**The records**:

-- ==== Sys2Proof/Machine/Grid.lean ====
section
/-! DEFINITION. Grids and Mirror, the halo engine (R266 to R278, R420). -/

namespace Sys2Proof.Machine

/-! ## Steps (R420) -/

/-- Step a is at least step b. -/
def atLeast (a b : Nat) : Bool := (a + 2 ^ 32 - b % 2 ^ 32) % 2 ^ 32 < 2 ^ 31
/-- Step a is above step b. -/
def above (a b : Nat) : Bool := atLeast a b && a % 2 ^ 32 != b % 2 ^ 32

/-! ## The descriptor (R266) and the geometry (R267) -/

/-- The descriptor's fields, when check 2 of R269 passes. -/
def GridDesc.parse (bs : List Byte) : Option GridDesc :=
  let w := word4 bs
  let ndim := bits (w 4) 7 6
  let g := bits (w 4) 15 12
  let dims := [w 0x10, w 0x14, w 0x18]
  let pcs := [w 0x20, w 0x24, w 0x28]
  let rule := tab 6 fun f => bits (w 0x40) (4 * f + 3) (4 * f)
  let zero (lo hi : Nat) : Bool := ((bs.drop lo).take (hi - lo)).all (· == 0)
  match Fmt.ofCode (bits (w 4) 5 0) with
  | none => none
  | some fmt =>
    if w 0 == 0x4D495201 && bits (w 4) 31 16 == 0 && bits (w 4) 11 10 == 0 && 1 ≤ g && g ≤ 8 && ndim != 0 &&
      [8, 16, 32, 64].contains (Fmt.bits fmt) && bits (w 8) 31 3 == 0 &&
      (List.range 3).all (fun k => 1 ≤ dims.getD k 0 && (k < ndim || dims.getD k 0 == 1) && 1 ≤ pcs.getD k 0 &&
        dims.getD k 0 % pcs.getD k 0 == 0 && (k < ndim || pcs.getD k 0 == 1)) &&
      w 0x1C == 0 && w 0x2C == 0 && word8 bs 0x30 % 16 == 0 && w 0x3C == 0 && bits (w 0x40) 31 24 == 0 &&
      rule.all (· ≤ 4) && zero 0x44 0x80 && zero 0xB0 0x100 then
      some { fmt := fmt, g := g, depth := bits (w 4) 9 8 + 1, ndim := ndim, ncomp := bits (w 8) 2 0 + 1, timeout := w 0x0C,
             dim := dims, pc := pcs, step0 := w 0x38, rule := rule, fix := tab 6 fun f => word8 bs (0x80 + 8 * f),
             pmap := word8 bs 0x30, base := [], ldie := [] }
    else none

def GridDesc.b (d : GridDesc) : Nat := Fmt.bits d.fmt
def GridDesc.dimOf (d : GridDesc) (k : Nat) : Nat := d.dim.getD k 1
def GridDesc.pcOf (d : GridDesc) (k : Nat) : Nat := d.pc.getD k 1
def GridDesc.ruleOf (d : GridDesc) (f : Nat) : Nat := d.rule.getD f 0
/-- Gk. -/
def GridDesc.ghost (d : GridDesc) (k : Nat) : Nat := if k < d.ndim then d.g * d.depth else 0
/-- Pk. -/
def GridDesc.inner (d : GridDesc) (k : Nat) : Nat := d.dimOf k / d.pcOf k
/-- Ek. -/
def GridDesc.ext (d : GridDesc) (k : Nat) : Nat := d.inner k + 2 * d.ghost k
/-- C. -/
def GridDesc.cells (d : GridDesc) : Nat := d.ext 0 * d.ext 1 * d.ext 2
def GridDesc.nparts (d : GridDesc) : Nat := d.pcOf 0 * d.pcOf 1 * d.pcOf 2
/-- Bytes of one partition's storage. -/
def GridDesc.storage (d : GridDesc) : Nat := d.cells * d.ncomp * d.b / 8
/-- A partition's coordinate on an axis. -/
def GridDesc.place (d : GridDesc) (p k : Nat) : Nat :=
  match k with
  | 0 => p % d.pcOf 0
  | 1 => p / d.pcOf 0 % d.pcOf 1
  | _ => p / (d.pcOf 0 * d.pcOf 1)
/-- Local coordinate ck of a cell index. -/
def GridDesc.local_ (d : GridDesc) (idx k : Nat) : Int :=
  (match k with
    | 0 => (idx % d.ext 0 : Nat)
    | 1 => (idx / d.ext 0 % d.ext 1 : Nat)
    | _ => (idx / (d.ext 0 * d.ext 1) : Nat) : Int) - d.ghost k
/-- How far a cell lies outside the interior on an axis. -/
def GridDesc.outBy (d : GridDesc) (idx k : Nat) : Nat :=
  let c := d.local_ idx k
  if c < 0 then (-c).toNat else (c - (d.inner k : Int) + 1).toNat
/-- δ, the largest of them; 0 for an interior cell. -/
def GridDesc.delta (d : GridDesc) (idx : Nat) : Nat := Nat.max (Nat.max (d.outBy idx 0) (d.outBy idx 1)) (d.outBy idx 2)
/-- The ring of a cell, 0 for an interior cell. -/
def GridDesc.ring (d : GridDesc) (idx : Nat) : Nat := ceilDiv (d.delta idx) d.g
/-- The address of component m of a cell of partition p. -/
def GridDesc.addr (d : GridDesc) (p m idx : Nat) : Nat := d.base.getD p 0 + (m * d.cells + idx) * d.b / 8
def GridDesc.ghosts (d : GridDesc) : List Nat := (List.range d.cells).filter fun i => d.delta i != 0

/-- Where a ghost cell's value comes from (R270). -/
inductive GSrc where | cell (part idx : Nat) | fixed (code : Nat) | unset
  deriving DecidableEq, Repr
/-- Bring axis k of a global coordinate inside the domain by its face's rule; the last axis outside decides first. -/
def GridDesc.fold (d : GridDesc) (x : Nat → Int) : Nat → Except GSrc (Nat → Int)
  | 0 => .ok x
  | k + 1 =>
    let v := x k
    let n : Int := d.dimOf k
    if 0 ≤ v && v < n then d.fold x k
    else
      let f := if v < 0 then 2 * k else 2 * k + 1
      let go (w : Int) := d.fold (fun j => if j = k then w else x j) k
      match d.ruleOf f with
      | 1 => go (v % n)
      | 2 => go (if v < 0 then -1 - v else 2 * n - 1 - v)
      | 3 => .error (.fixed (d.fix.getD f 0 % 2 ^ d.b))
      | 4 => go (if v < 0 then 0 else n - 1)
      | _ => .error .unset
/-- The source of a ghost cell of partition p. -/
def GridDesc.source (d : GridDesc) (p idx : Nat) : GSrc :=
  match d.fold (fun k => (d.inner k * d.place p k : Nat) + d.local_ idx k) 3 with
  | .error s => s
  | .ok x =>
    let n (k : Nat) := (x k).toNat
    let q := n 0 / d.inner 0 + d.pcOf 0 * (n 1 / d.inner 1 + d.pcOf 1 * (n 2 / d.inner 2))
    let c (k : Nat) := n k % d.inner k + d.ghost k
    .cell q (c 0 + d.ext 0 * (c 1 + d.ext 1 * c 2))
/-- Partitions whose interior supplies a ghost of p. -/
def GridDesc.suppliers (d : GridDesc) (p : Nat) : List Nat :=
  (d.ghosts.filterMap fun i => match d.source p i with
    | .cell q _ => some q
    | _ => none).eraseDups
/-- Partitions that partition q supplies. -/
def GridDesc.takers (d : GridDesc) (q : Nat) : List Nat := (List.range d.nparts).filter fun p => (d.suppliers p).contains q
/-- Interior cells of q that supply some ghost value. -/
def GridDesc.supplied (d : GridDesc) (q : Nat) : List Nat :=
  ((d.takers q).flatMap fun p => d.ghosts.filterMap fun i => match d.source p i with
    | .cell r j => if r = q then some j else none
    | _ => none).eraseDups

/-! ## Mirror's state -/

/-- The newest value of a counter or tag. -/
def newestOf (t : Tab (List Spec)) (k : Nat) : Option Spec := (t.find k).bind List.head?
/-- Its committed value. -/
def committedOf (t : Tab (List Spec)) (k : Nat) : Option Nat := ((t.find k).getD []).findSome? fun x => if x.set.isEmpty then some x.val else none
/-- Advance a counter or tag: a committed value leaves nothing speculative before it. -/
def advanceOf (t : Tab (List Spec)) (k : Nat) (x : Spec) : Tab (List Spec) :=
  t.ins k (if x.set.isEmpty then [x] else x :: (t.find k).getD [])
def tagKey (p ring : Nat) : Nat := p * 8 + ring
/-- The registration of a handle in a partition. -/
def State.gridOf (s : State) (part va : Nat) : Option (Nat × MirrorReg) := List.find? (fun (_, r) => r.part == part && r.va == va) s.mirrors
def State.setGrid (s : State) (k : Nat) (r : MirrorReg) : State := { s with mirrors := s.mirrors.ins k r }

/-- A write of Mirror, Prism or the Loupe at a home, under a set: it is performed, it fails with a cause, or its home holds
it, where it may have denied a watch on its own cell (R345). Of a write that fails on an ECC word, the other words are written
(R236). -/
inductive MWrite where | ok (s : State) | bad (s : State) (cause pa : Nat) | hold (s : State)
def State.mirrorWrite (s : State) (part va n : Nat) (data : List Byte) (set : ASet) (by_ : Agent := .forPart part) : MWrite :=
  let k := s.keepWalk part va
  match s.reach part va n false true with
  | .error c => .bad k c (s.walkFault part va)
  | .ok loc =>
    if s.heldPage loc then .hold s
    else if !s.homeUp loc then .bad k 0x07 loc.phys
    else match loc with
      | .dev pa =>
        let r := k.rmw part noAgent noPc va pa (someBytes data)
        (match r.2.storeAt pa n set false by_ fun _ => s.keepWords pa (someBytes data) with
          | .done t _ _ => if r.1 then .ok t else .bad t 0x07 pa
          | .third t | .tooMany t => .hold (s.ruledAs t))
      | .host l ba => if set.isEmpty then .ok (k.writeHost l ba by_ (someBytes data)) else .hold s
      | _ => .bad k 0x06 0
/-- A write without a set by an agent that does not wait. One that would arrive while its page is held is performed before the
move, which no other access can tell (R216). -/
def State.writeNow (s : State) (part va n : Nat) (data : List Byte) (by_ : Agent := .forPart part) : MWrite :=
  let free : State := { s with migs := s.migs.map fun m => { m with final := false } }
  match free.mirrorWrite part va n data [] by_ with
  | .ok t => .ok { t with migs := s.migs }
  | .bad t c pa => .bad { t with migs := s.migs } c pa
  | .hold t => .hold { t with migs := s.migs }
/-- Mirror's or Prism's bookkeeping write, by the unit of a logical die: dropped with a log entry of kind 12 where it fails
(R268, R281, R298). -/
def State.report (s : State) (part ldie va n v : Nat) : State :=
  match s.writeNow part va n (toBytes n v) (s.unitOf part ldie) with
  | .ok t => t
  | .bad t c pa => t.logPart part ⟨12, c, 0, noAgent, va, pa, noPc, 0⟩
  | .hold _ => s
/-- The die of a grid's partition (R266). -/
def GridDesc.dieOf (d : GridDesc) (p : Nat) : Nat := d.ldie.getD p 0
/-- The committed counter of a partition is reported in its map entry by the Mirror of its die (R268, R273). -/
def State.reportStep (s : State) (r : MirrorReg) (p v : Nat) : State :=
  s.report r.part (r.desc.dieOf p) (r.desc.pmap + 16 * p + 0x0C) 4 v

**Activity**:
Everything above from the line containing "deriving DecidableEq, Repr" down to the line containing "else n - 1)" is to be transcribed exactly, with both of those lines included and nothing else added.

**Response area**:
  deriving DecidableEq, Repr
/-- Bring axis k of a global coordinate inside the domain by its face's rule; the last axis outside decides first. -/
def GridDesc.fold (d : GridDesc) (x : Nat → Int) : Nat → Except GSrc (Nat → Int)
  | 0 => .ok x
  | k + 1 =>
    let v := x k
    let n : Int := d.dimOf k
    if 0 ≤ v && v < n then d.fold x k
    else
      let f := if v < 0 then 2 * k else 2 * k + 1
      let go (w : Int) := d.fold (fun j => if j = k then w else x j) k
      match d.ruleOf f with
      | 1 => go (v % n)
      | 2 => go (if v < 0 then -1 - v else 2 * n - 1 - v)
      | 3 => .error (.fixed (d.fix.getD f 0 % 2 ^ d.b))
      | 4 => go (if v < 0 then 0 else n - 1)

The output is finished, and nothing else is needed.